What’s going wrong? Is some kind of setting enabled that includes partial matches in the results? Am I using incorrect search syntax? This is highly problematic for academic research and I’m hoping it’s something simple.

FrankT · August 28, 2023, 9:07am

False positives are less bad than real results that are not found.

What I am about to tell you will not make you happy. Search with three different apps in identical databases and you will get different results.

Probably this should not be in theory, but in real life it is.

I’ve imported old data (RTF and PDF) that I don’t change anymore but occasionally need into three apps (DT, Scrivener, Macjournal). If I want to be as sure as possible to find everything I’m looking for, I search in all apps.

The results often differ by two or three documents. What DT doesn’t find, Scrivener or Macjournal will, or vice versa.

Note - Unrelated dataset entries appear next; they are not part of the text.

/-- A gang's state returns to its cores, but for its queued commands (R134). A running command that finds every run slot taken waits for one (R126). -/
def restoreGang (s : State) (g : Gang) : State :=
  match g.saved with
  | none => s
  | some v =>
    let s := v.glen.foldl (fun s p => putBytes s p.1 g p.2) s
    let s := v.arrays.foldl (fun s p => updArray s p.1 (fun _ => redoFetch p.2)) s
    let s := v.running.foldl (fun s p => p.2.foldl (fun s r => s.updCore p.1 (fun k =>
      { k with cprun := k.cprun ++ [{ r with waits := r.waits || decide (Config.cpRun ≤ slotsUsed k) }] })) s) s
    s.updGang g.id (fun g => { g with saved := none })

/-- Saved commands of one core in the order of the queue that they left. -/
def inQueueOrder (l : List (CpEntry × Nat)) : List CpEntry :=
  (sortNats (dedupNats (l.map Prod.snd))).flatMap (fun i => (l.filter (fun p => p.2 == i)).map Prod.fst)

/-- The queued commands of the context's gangs wait for room again, in saved queue order (R134). -/
def refillQueues (s : State) (gs : List Gang) : State :=
  let saved (k : Nat) : List (CpEntry × Nat) := gs.flatMap (fun g => match g.saved with
    | some v => (v.queued.filter (fun p => p.1 == k)).flatMap Prod.snd
    | none => [])
  (sortNats (dedupNats (gs.flatMap coresOf))).foldl (fun s k => s.updCore k (fun x => { x with cpback := x.cpback ++ inQueueOrder (saved k) })) s

/-- A thread stopped at a notch is bound again where its pool and its context's cap have room; else it stays parked (R379). -/
def restoreThread (s : State) (tid : Nat) : State :=
  match s.thread tid with
  | none => s
  | some t =>
    if decide (t.cells ≤ s.poolFree t.core t.lane) && decide (s.ctxCells t.core t.lane t.ctx + t.cells ≤ (s.ctx t.ctx).cellcap) then
      reenter (s.updThread tid (fun t => { t with parked := false })) tid
    else s

/-- The context waits for its seats: a RESTORE is being carried out, and it is SAVED still (R422, R432). -/
def awaitsSeats (x : Context) : Bool := x.st == 3 && x.busy && x.restore

/-- A die of the context's gangs is to leave RUN for a state without seats (R432). -/
def dieLeaves (s : State) (c : Nat) : Bool :=
  (gangsOf s c).any (fun g => s.power[dieOf g.base]?.any (fun p => p.goal.any (fun x => decide (2 ≤ x.1))))

/-- A context that holds its seats takes up its state: registers, gangs, then threads (R379). A request for RETAIN or OFF made meanwhile pre-empts it (R432). -/
def takeSeats (s : State) (c : Nat) : State :=
    let s := s.updCtx c (fun x => { x with st := 1, busy := false, restore := false, sliceAt := s.clk })
    let s := refillQueues ((gangsOf s c).foldl restoreGang s) (gangsOf s c)
    let notched := (s.threads.filter (fun t => t.ctx == c && t.stopped && !t.parked)).map Thread.id
    let s : State := { s with threads := s.threads.map (fun (t : Thread) => if t.ctx = c then { t with parked := true, stopped := false } else t) }
    let s := (sortNats notched).foldl restoreThread s
    if dieLeaves s c then requestPreempt s c else s

/-- A RESTORE goes on (R379, R422): the context becomes RESTORING once its seats are free and their dies in RUN, and then takes up its state. -/
def seatMove (s : State) (c : Nat) : Option State :=
  if (s.ctx c).st == 4 then some (takeSeats s c)
  else if !awaitsSeats (s.ctx c) then none
  else if (gangsOf s c).all (gangSeatsFree s) then some (s.updCtx c (fun x => { x with st := 4 }))
  else
    let s' := wakeDies s c
    if s'.power = s.power then none else some s'

/-! ## The commands (R422) -/

def cmdAddr (c : Nat) : Nat := 0x100038 + 0x100 * c

def setFail (s : State) (c : Nat) (b : Bool) : State := s.updCtx c (fun x => { x with fail := b })

/-- A command of the host: discarded while BUSY, failing where `okIn` does not hold the context's ST. -/
def hostCommand (s : State) (c : Nat) (okIn : List Nat) (act : State → State) : State :=
  if Config.contexts ≤ c then s
  else whenReady s (cmdAddr c) (fun s =>
    if (s.ctx c).busy then hostDiscarded (s.updCtx c (fun x => { x with lost := true })) c (bar0 (cmdAddr c))
    else if okIn.contains (s.ctx c).st then act (setFail s c false) else setFail s c true)

/-- Lines of a context's spill quota in each die (R96). -/
def quotaLines (s : State) (c : Nat) : Nat := Config.quotaLines * quotaOf s c

/-- Lines that the sets of a die can lock (R96): 16 ways of each, less what quarantine leaves short. -/
def lockable (s : State) (die : Nat) : Nat :=
  let sets := dedupNats ((s.quarantined.map Prod.fst).filter (fun x => x / 32768 == die))
  Config.lockLimit - (sets.map (fun x =>
    let left := 32 - (s.quarantined.filter (fun p => p.1 == x)).length
    16 - left)).sum

/-- A new quota can be locked on every die. -/
def quotaFits (s : State) (c : Nat) : Bool :=
  let used := (((List.range Config.contexts).filter (fun d => d != c && (s.ctx d).st != 0)).map (quotaLines s)).sum
  (List.range 8).all (fun d => decide (used + quotaLines s c ≤ lockable s d))

def clearTlb (s : State) (c : Nat) : State :=
  { s with
    cores := s.cores.map (fun (k : Core) => { k with tlb := k.tlb.filter (fun e => e.ctx != c) })
    walks := s.walks.filter (fun w => w.ctx != c) }

/-- Lines of the instruction caches that an earlier context of this number left. -/
def clearCode (s : State) (c : Nat) : State :=
  { s with cores := s.cores.map (fun (k : Core) => { k with icache := k.icache.filter (fun l => l.ctx != c) }) }

/-- CREATE (R96, R105, R422): where firmware puts the quota and the queue table is left open. -/
def createContext (s : State) (c : Nat) : State :=
  if s.ident.state = 3 || !quotaFits s c then setFail s c true
  else
    let (q, s) := s.free
    let (n, s) := s.free
    (clearCode (clearTlb s c) c).updCtx c (fun x => { Context.reset with
      cfg := x.cfg, root := x.root, digt := x.digt, dbg := x.dbg, keys := x.keys, slice := x.slice, lost := x.lost
      qtab := q &&& 0xFFFFFFFFFFF00#64, quotaId := n.toNat, st := 1, sliceAt := s.clk })

def execCtxCreate (ctx : Nat) (s : State) : Out := .next (hostCommand s ctx [0] (fun s => createContext s ctx))

/-- PREEMPT (R377, R422). -/
def execCtxPreempt (ctx : Nat) (s : State) : Out := .next (hostCommand s ctx [1] (fun s => requestPreempt s ctx))

/-- RESTORE (R379, R422): the context stays SAVED, with BUSY set, until its seats are free and their dies in RUN. -/
def restoreCmd (s : State) (c : Nat) : State :=
  let s := s.updCtx c (fun x => { x with busy := true, restore := true })
  (seatMove s c).getD s

def execCtxRestore (ctx : Nat) (s : State) : Out := .next (hostCommand s ctx [3] (fun s => restoreCmd s ctx))

/-- TERMINATE (R342, R380, R422): it wins over a command that is being carried out. -/
def terminateCmd (s : State) (c : Nat) : State :=
  if Config.contexts ≤ c then s
  else whenReady s (cmdAddr c) (fun s => if alive s c then terminate (setFail s c false) c 0 else setFail s c true)

def execCtxTerminate (ctx : Nat) (s : State) : Out := .next (terminateCmd s ctx)

/-- TLBINV (R105, R422): walks in flight end with it. -/
def execCtxTlbinv (ctx : Nat) (s : State) : Out := .next (hostCommand s ctx [1, 3] (fun s => clearTlb s ctx))

/-- DESTROY (R96, R422). -/
def destroyContext (s : State) (c : Nat) : State :=
  let s := if (s.ctx c).st = 3 then terminate s c 0 else s
  let x := s.ctx c
  let s : State := if x.cfg.getLsbD 58 then
      { s with ident := { s.ident with keyslots := s.ident.keyslots.set (x.cfg.extractLsb' 52 6).toNat 0#512 } }
    else s
  s.updCtx c (fun x => { x with st := 0, quotaId := 0, tails := [], verified := [] })

def execCtxDestroy (ctx : Nat) (s : State) : Out := .next (hostCommand s ctx [3, 5] (fun s => destroyContext s ctx))

/-- A write of 1 to CMD.LOST (R422). -/
def execCtxCmdLostClear (ctx : Nat) (s : State) : Out :=
  .next (if Config.contexts ≤ ctx then s else whenReady s (cmdAddr ctx) (fun s => s.updCtx ctx (fun x => { x with lost := false })))

/-! ## Time slices (R422) -/

/-- A gang or launch of the context waits for seats, or the context itself does. -/
def waitsForSeats (s : State) (c : Nat) : Bool :=
  awaitsSeats (s.ctx c)
  || ((s.ctx c).st == 1 && s.tasks.any (fun k => k.ctx == c && k.dispatched && k.fail == 0 && (match k.ladder with
      | some l => !l.due.isEmpty
      | none => decide (k.placed < ctlGangs k.ctl.toNat) && k.grec.isSome)))

/-- SLICE_EXPIRY (R422): firmware pre-empts the context by itself, and owes it a RESTORE. -/
def sliceExpires (s : State) (c : Nat) : Option State :=
  let x := s.ctx c
  let n := (x.slice.extractLsb' 0 32).toNat
  if x.st = 1 && x.preempt.isNone && !x.busy && n != 0 && decide (x.sliceAt + 65536 * n ≤ s.clk)
      && (List.range Config.contexts).any (fun d => d != c && waitsForSeats s d) then
    some ((requestPreempt s c).updCtx c (fun x => { x with restore := true }))
  else none

def execSliceExpiry (ctx : Nat) (s : State) : Out := happens s (sliceExpires s ctx)

end Sys2Proof.Machine
end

Mindstormer · August 28, 2023, 10:43am

Yeah, that certainly is problematic for two reasons:

For research, a search can yield thousands of results with a database of 100,000+ documents. Having to parse through hundreds or thousands of false positives manually adds a tremendous amount of time. If, as you’re suggesting, false negatives are a common reality to be concerned about, then there’s an even bigger problem as one can no longer claim a particular dataset does or does not contain certain content after analyzing all results for a paper or dissertation.
One of my objectives has been to develop improved academic research workflows. I have been demonstrating DT Pro as a proof of concept for improved historical research workflows in returning digital primary sources at my university. If it is incapable of objectively accurate searches (assuming search parameters are within correct syntax requirements), then I must find another solution that is reliable. Is there a logical reason why the results should include inconsistencies between the source data and search results?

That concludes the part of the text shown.